_Your goal:_ Begin with the line that holds "namespace Sys2Proof" and repeat each line after it exactly, ending with the last line of the listing.
(Available data)
-- ==== Sys2Proof/Word.lean ====
section
/-! DEFINITION. The word of the machine and the plainest facts about its width
(spec/00_scope.md R7, R10; spec/10_state.md). -/

namespace Sys2Proof

/-- The machine's native integer and address granularity: an unsigned 16-bit word (R10, R12). -/
abbrev Word := BitVec 16

/-- One byte of a host's program image (R42). Inside the core there are no bytes. -/
abbrev Byte := BitVec 8

/-- Text of the toolchain (R78, R87), as a list of characters. -/
abbrev Text := List Char

/-- `n & 0xffff`, that is `n mod 2^16`: the only narrowing the ALU formulas use (R10). -/
abbrev narrow (n : Nat) : Word := BitVec.ofNat 16 n

end Sys2Proof
end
(End Available data)
_Your response:_
namespace Sys2Proof

/-- The machine's native integer and address granularity: an unsigned 16-bit word (R10, R12). -/
abbrev Word := BitVec 16

/-- One byte of a host's program image (R42). Inside the core there are no bytes. -/
abbrev Byte := BitVec 8

/-- Text of the toolchain (R78, R87), as a list of characters. -/
abbrev Text := List Char

/-- `n & 0xffff`, that is `n mod 2^16`: the only narrowing the ALU formulas use (R10). -/
abbrev narrow (n : Nat) : Word := BitVec.ofNat 16 n

end Sys2Proof
end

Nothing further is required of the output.